Brief: Repeat exactly the lines of the entries below from the one with "-- ==== Sys2Proof/Machine/Ops.lean" through the one with "not listed. -/", both ends included, and nothing else.
··· Entries shown ···
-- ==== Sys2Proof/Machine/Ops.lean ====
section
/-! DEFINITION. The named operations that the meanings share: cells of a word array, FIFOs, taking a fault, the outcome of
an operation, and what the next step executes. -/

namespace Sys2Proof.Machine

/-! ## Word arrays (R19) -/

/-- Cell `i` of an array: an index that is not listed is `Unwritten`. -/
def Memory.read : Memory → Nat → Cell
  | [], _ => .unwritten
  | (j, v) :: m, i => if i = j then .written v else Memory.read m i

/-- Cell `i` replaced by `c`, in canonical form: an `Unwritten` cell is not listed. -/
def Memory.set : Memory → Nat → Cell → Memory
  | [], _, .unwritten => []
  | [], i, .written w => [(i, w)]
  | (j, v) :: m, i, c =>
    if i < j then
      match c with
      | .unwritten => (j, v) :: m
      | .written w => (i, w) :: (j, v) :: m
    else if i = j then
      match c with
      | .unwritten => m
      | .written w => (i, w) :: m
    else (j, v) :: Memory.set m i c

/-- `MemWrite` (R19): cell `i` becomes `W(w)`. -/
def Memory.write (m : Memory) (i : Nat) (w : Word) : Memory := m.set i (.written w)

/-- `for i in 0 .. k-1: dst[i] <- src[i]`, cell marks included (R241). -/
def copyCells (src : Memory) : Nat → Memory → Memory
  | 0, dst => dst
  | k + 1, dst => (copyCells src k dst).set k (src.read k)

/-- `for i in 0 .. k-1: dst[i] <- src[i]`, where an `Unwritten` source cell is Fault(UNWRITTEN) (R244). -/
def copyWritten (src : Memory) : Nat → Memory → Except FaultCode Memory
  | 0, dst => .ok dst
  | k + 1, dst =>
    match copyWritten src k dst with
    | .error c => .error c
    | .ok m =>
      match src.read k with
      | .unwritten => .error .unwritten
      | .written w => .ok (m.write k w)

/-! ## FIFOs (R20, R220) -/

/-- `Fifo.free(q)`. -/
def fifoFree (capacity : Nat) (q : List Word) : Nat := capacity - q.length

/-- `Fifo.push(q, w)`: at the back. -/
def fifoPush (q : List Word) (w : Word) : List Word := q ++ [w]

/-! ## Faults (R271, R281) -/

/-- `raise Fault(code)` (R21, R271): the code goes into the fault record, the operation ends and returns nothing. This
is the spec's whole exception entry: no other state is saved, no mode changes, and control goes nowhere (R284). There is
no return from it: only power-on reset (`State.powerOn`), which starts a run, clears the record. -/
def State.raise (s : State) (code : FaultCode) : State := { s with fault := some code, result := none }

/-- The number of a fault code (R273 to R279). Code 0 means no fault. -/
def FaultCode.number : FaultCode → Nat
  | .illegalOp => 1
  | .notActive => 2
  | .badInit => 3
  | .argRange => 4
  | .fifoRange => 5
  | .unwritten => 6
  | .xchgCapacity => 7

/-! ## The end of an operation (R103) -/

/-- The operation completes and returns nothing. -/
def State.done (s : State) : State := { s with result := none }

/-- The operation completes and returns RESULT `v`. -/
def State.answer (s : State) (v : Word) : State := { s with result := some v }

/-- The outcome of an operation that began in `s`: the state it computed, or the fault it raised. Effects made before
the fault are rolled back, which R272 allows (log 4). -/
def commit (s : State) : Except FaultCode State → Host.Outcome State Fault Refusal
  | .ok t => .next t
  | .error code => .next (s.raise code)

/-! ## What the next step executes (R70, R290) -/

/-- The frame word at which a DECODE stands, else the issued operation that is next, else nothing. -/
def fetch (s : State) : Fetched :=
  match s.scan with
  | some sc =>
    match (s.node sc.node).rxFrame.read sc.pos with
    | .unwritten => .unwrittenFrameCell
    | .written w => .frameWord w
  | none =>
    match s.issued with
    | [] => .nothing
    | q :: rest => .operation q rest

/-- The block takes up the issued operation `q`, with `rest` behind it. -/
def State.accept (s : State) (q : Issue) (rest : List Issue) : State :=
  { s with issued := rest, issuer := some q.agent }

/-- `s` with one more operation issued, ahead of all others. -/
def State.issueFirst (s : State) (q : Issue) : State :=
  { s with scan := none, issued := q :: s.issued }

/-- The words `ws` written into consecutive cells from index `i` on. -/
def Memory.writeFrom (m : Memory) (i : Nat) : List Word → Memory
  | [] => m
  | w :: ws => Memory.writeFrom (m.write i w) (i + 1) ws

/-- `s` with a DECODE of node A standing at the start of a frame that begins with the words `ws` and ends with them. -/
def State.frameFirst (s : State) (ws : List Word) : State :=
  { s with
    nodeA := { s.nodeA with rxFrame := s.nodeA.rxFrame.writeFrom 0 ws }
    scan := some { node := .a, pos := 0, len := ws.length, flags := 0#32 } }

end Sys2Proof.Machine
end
···
··· Entries shown ···
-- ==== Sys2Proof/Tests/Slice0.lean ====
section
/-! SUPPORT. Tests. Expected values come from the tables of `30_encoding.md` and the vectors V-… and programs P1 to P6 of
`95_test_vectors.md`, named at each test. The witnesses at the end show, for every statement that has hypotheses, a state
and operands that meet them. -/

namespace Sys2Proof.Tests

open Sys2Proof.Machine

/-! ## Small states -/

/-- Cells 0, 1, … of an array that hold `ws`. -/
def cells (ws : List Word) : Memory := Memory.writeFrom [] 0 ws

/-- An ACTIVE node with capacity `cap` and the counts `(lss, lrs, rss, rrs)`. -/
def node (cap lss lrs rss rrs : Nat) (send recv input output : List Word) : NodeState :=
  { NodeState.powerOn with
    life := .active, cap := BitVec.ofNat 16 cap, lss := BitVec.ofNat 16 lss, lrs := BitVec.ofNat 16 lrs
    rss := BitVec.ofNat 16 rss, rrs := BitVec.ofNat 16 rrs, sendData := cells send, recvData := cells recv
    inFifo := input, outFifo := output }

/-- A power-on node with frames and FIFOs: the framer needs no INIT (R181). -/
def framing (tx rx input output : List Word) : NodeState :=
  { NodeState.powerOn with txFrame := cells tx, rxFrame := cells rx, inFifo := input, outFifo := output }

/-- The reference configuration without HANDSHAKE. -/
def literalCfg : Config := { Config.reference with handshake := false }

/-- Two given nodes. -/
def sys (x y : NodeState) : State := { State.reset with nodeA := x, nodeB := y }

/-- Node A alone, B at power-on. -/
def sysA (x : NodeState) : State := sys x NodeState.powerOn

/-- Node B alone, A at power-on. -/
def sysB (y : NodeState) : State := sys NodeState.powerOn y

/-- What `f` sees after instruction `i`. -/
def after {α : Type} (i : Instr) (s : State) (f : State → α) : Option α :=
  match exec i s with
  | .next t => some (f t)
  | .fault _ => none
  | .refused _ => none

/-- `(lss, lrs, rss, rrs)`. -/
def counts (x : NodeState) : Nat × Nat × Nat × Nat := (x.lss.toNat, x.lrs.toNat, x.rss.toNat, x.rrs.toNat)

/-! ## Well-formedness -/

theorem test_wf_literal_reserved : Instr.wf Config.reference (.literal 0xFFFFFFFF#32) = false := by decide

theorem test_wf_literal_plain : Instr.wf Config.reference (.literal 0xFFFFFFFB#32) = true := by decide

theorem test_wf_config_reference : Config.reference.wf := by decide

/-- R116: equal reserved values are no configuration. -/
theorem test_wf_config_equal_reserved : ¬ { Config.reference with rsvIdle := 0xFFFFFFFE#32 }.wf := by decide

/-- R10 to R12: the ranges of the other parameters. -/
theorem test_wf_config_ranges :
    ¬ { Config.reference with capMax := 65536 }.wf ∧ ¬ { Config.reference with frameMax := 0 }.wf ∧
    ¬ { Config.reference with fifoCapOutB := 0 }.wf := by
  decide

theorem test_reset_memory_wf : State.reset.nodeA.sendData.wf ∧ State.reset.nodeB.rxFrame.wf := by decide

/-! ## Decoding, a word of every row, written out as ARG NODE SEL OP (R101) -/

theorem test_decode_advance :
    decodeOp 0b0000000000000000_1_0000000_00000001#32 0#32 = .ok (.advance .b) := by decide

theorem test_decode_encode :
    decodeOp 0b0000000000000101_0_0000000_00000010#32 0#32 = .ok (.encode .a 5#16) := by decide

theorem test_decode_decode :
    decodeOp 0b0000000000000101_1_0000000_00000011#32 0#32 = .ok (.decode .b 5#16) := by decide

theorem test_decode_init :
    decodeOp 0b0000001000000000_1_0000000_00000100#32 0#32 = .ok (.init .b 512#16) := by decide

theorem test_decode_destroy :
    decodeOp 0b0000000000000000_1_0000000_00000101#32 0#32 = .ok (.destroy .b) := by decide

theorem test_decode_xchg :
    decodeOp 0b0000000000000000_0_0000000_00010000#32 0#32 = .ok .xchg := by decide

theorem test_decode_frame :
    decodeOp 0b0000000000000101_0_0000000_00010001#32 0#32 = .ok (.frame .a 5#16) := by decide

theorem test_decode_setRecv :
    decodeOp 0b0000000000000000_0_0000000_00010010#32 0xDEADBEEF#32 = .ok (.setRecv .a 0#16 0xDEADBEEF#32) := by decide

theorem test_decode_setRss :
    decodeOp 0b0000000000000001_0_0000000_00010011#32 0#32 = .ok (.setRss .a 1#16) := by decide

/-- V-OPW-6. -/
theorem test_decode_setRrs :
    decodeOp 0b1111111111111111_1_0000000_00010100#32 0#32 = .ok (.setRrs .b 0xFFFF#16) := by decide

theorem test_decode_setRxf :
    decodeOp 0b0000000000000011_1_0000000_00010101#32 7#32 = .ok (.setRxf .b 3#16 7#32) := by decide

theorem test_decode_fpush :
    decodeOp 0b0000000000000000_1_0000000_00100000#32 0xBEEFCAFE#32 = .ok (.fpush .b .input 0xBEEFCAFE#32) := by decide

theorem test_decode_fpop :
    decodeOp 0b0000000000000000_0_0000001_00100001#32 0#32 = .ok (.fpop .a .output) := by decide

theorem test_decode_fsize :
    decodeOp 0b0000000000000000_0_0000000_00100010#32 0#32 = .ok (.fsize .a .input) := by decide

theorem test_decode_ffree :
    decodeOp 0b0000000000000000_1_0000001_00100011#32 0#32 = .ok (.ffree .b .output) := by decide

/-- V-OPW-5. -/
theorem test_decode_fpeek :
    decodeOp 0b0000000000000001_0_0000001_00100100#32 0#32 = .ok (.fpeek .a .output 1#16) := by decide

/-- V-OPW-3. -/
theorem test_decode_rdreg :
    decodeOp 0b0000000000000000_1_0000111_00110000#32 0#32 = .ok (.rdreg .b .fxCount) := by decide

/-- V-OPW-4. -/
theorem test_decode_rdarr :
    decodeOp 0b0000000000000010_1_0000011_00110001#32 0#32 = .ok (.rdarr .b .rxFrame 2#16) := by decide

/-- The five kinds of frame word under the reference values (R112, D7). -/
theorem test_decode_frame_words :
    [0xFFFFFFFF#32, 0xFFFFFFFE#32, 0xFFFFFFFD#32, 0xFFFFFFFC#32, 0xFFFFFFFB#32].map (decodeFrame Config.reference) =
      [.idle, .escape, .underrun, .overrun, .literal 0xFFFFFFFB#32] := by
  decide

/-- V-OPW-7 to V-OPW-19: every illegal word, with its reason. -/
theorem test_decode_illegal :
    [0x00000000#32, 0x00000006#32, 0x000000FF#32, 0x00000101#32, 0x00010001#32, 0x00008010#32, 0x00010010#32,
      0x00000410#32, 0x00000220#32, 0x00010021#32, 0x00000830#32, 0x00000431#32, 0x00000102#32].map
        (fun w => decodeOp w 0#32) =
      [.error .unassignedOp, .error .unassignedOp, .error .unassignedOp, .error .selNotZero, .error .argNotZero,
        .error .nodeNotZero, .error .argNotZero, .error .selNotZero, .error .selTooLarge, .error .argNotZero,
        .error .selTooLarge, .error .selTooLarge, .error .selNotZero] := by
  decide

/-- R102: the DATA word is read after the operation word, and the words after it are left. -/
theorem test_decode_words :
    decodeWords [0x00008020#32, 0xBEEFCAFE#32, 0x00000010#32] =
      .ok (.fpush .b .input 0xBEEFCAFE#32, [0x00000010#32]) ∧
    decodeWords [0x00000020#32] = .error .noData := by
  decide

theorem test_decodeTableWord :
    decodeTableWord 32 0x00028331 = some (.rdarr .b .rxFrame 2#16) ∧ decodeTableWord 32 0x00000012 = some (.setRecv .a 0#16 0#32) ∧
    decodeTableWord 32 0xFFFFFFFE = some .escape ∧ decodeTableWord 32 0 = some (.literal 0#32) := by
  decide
···
Output:
-- ==== Sys2Proof/Machine/Ops.lean ====
section
/-! DEFINITION. The named operations that the meanings share: cells of a word array, FIFOs, taking a fault, the outcome of
an operation, and what the next step executes. -/

namespace Sys2Proof.Machine

/-! ## Word arrays (R19) -/

/-- Cell `i` of an array: an index that is not listed is `Unwritten`. -/
def Memory.read : Memory → Nat → Cell
  | [], _ => .unwritten
  | (j, v) :: m, i => if i = j then .written v else Memory.read m i

/-- Cell `i` replaced by `c`, in canonical form: an `Unwritten` cell is not listed. -/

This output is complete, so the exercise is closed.